Par cinq arrêts rendus le 16 décembre 2010 (pourvois n° 10-13926, n° 10-10859, n° 1013517, n° 10-13768 et n° 10-12179), la deuxième chambre civile nous livre une jurisprudence
bien peu unifiée sur le prononcé de la nullité pour fausse déclaration intentionnelle de risques,
exigeant en principe, en application de l’article L. 113-8 du Code des assurances, outre de
prouver la mauvaise foi (le caractère intentionnel de la fausse déclaration du risque), d’établir
que la fausse déclaration intentionnelle a changé l’objet du risque ou en a diminué l’opinion
pour l’assureur (Cass. crim., 13 nov. 1986, n° 85-92104, RGAT 1987, p. 67, note J. Bigot ;
Cass. 1ère civ., 10 mars 1987, n° 85-14457, RGAT 1987, p. 391, note J. Bigot).
En tant que notions légales, ces deux éléments de preuve devraient être contrôlés par la Cour
de cassation.
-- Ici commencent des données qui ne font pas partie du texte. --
theorem engineSight_clean (r : Rec) {s : State} (hp : s.poison = []) : (engineSight r s).poison = [] := by
  unfold engineSight
  split
  · exact hp
  · unfold State.seenBy
    split
    · exact hp
    · exact (engineWrote_drainFrom hp _ _).1

theorem elemsPut_append (r : Rec) (ws us : List (Handle × List (List Nat × Nat))) (s : State) :
    elemsPut r (ws ++ us) s = elemsPut r us (elemsPut r ws s) := List.foldl_append

/-! ## What a step changes of its record (R219, R222) -/

/-- A record that has run on. -/
def Rec.ranOn (r y : Rec) : Prop :=
  y = { r with ended := y.ended, upc := y.upc, count := y.count, flags := y.flags, wrote := y.wrote, aux := y.aux, mcheck := y.mcheck }

theorem Rec.ranOn_refl (r : Rec) : r.ranOn r := rfl

theorem Rec.ranOn_trans {r y z : Rec} (h : r.ranOn y) (k : y.ranOn z) : r.ranOn z := by
  unfold Rec.ranOn at *
  rw [k, h]

theorem Rec.ranOn_markIf (r : Rec) (c : Bool) (bit : Nat) : r.ranOn (r.markIf c bit) := by
  unfold Rec.markIf
  split <;> rfl

theorem Rec.markIf_eq (r : Rec) (c : Bool) (bit : Nat) : ∃ f, r.markIf c bit = { r with flags := f } := by
  unfold Rec.markIf
  split
  · exact ⟨_, rfl⟩
  · exact ⟨r.flags, rfl⟩

/-- Steps that change status bits alone do so together. -/
theorem foldl_flags {α : Type} {g : Rec → α → Rec} (hg : ∀ r x, ∃ f, g r x = { r with flags := f }) (l : List α) (r : Rec) :
    ∃ f, l.foldl g r = { r with flags := f } := by
  induction l generalizing r with
  | nil => exact ⟨r.flags, rfl⟩
  | cons x l ih =>
    obtain ⟨f, hf⟩ := hg r x
    obtain ⟨f', hf'⟩ := ih (g r x)
    exact ⟨f', by rw [List.foldl_cons, hf', hf]⟩

/-- Status bits of a delivered value are all that it changes of its record (R341). -/
theorem Rec.delivered_eq (r : Rec) (ty : Ty) (v fl : Nat) : ∃ f, r.delivered ty v fl = { r with flags := f } := by
  obtain ⟨f, hf⟩ := r.markIf_eq (decide (fl &&& flagSAT ≠ 0)) wSAT
  unfold Rec.delivered
  rw [hf]
  dsimp only
  split
  · split
    · exact ⟨_, rfl⟩
    · exact ⟨_, rfl⟩
    · exact ⟨_, rfl⟩
  · obtain ⟨f', hf'⟩ := Rec.markIf_eq { r with flags := f } (ty == .e8m0 && decide (v = 0xFF)) wNAN
    exact ⟨f', hf'⟩

theorem Rec.deliveredAll_eq (r : Rec) (ty : Ty) (vs : List Nat) : ∃ f, r.deliveredAll ty vs = { r with flags := f } :=
  foldl_flags (fun r v => r.delivered_eq ty v 0) vs r

section
variable {r y : Rec} (h : r.ranOn y)
include h

theorem elemIn_ranOn : elemIn y = elemIn r := by rw [h]; rfl
theorem elemsPut_ranOn : elemsPut y = elemsPut r := by rw [h]; rfl

end

/-! ## Reads and deliveries of a job -/

section
variable {x : Job} {h : Handle}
Pourtant, malgré deux décisions, rendues les 4 juillet et 13 septembre 2007,
manifestant une volonté de retour à un certain contrôle (Cass. 2ème civ., 4 juill. 2007, n° 0617568, RGDA 2007, p. 813, note S. Abravanel-Jolly ; Cass. 2ème civ., 13 sept. 2007, n° 0618175, RGDA 2007, p. 817 note S. Abravanel-Jolly), la Cour régulatrice montre plutôt sa
volonté d’abandonner le contrôle normatif du droit du contrat d’assurance, et de laisser la
mauvaise foi à l’appréciation souveraine des juges du fond (Cass. 1ère civ., 15 juin 2000, n°
98-22087, RGDA 2000, p. 816, note A. Favre-Rochex). Il en va de même du contrôle,
souvent très bref voire inexistant, de l’appréciation de l’incidence de la fausse déclaration sur
l’opinion du risque.
En définitive, la Cour de cassation a pris l’habitude de se retrancher derrière le pouvoir
souverain du juge du fond, et ne lui demande souvent aucune explication lorsqu’il retient la
mauvaise foi. C’est ce qui résulte de nombreux arrêts qui rejettent les pourvois des assurés en
précisant que le juge du fond, après avoir énuméré certains mensonges effectivement commis,
« a implicitement mais nécessairement considéré que l’appréciation du risque avait été
modifiée pour l’assureur » (V. par exemple : Cass. 1ère civ., 13 nov. 2002, n° 99-19161,
RGDA 2003, p. 54, note L. Mayaux).
C’est dans la continuité de cette tendance laxiste, qu’ont été rendues trois des décisions, de
rejet, précitées du 16 décembre 2010. Constat d’autant plus regrettable que les deux autres, de
cassation, appliquent très rigoureusement les conditions posées par l’article L. 113-8 précité,
ce qui aurait pu laisser présager mieux.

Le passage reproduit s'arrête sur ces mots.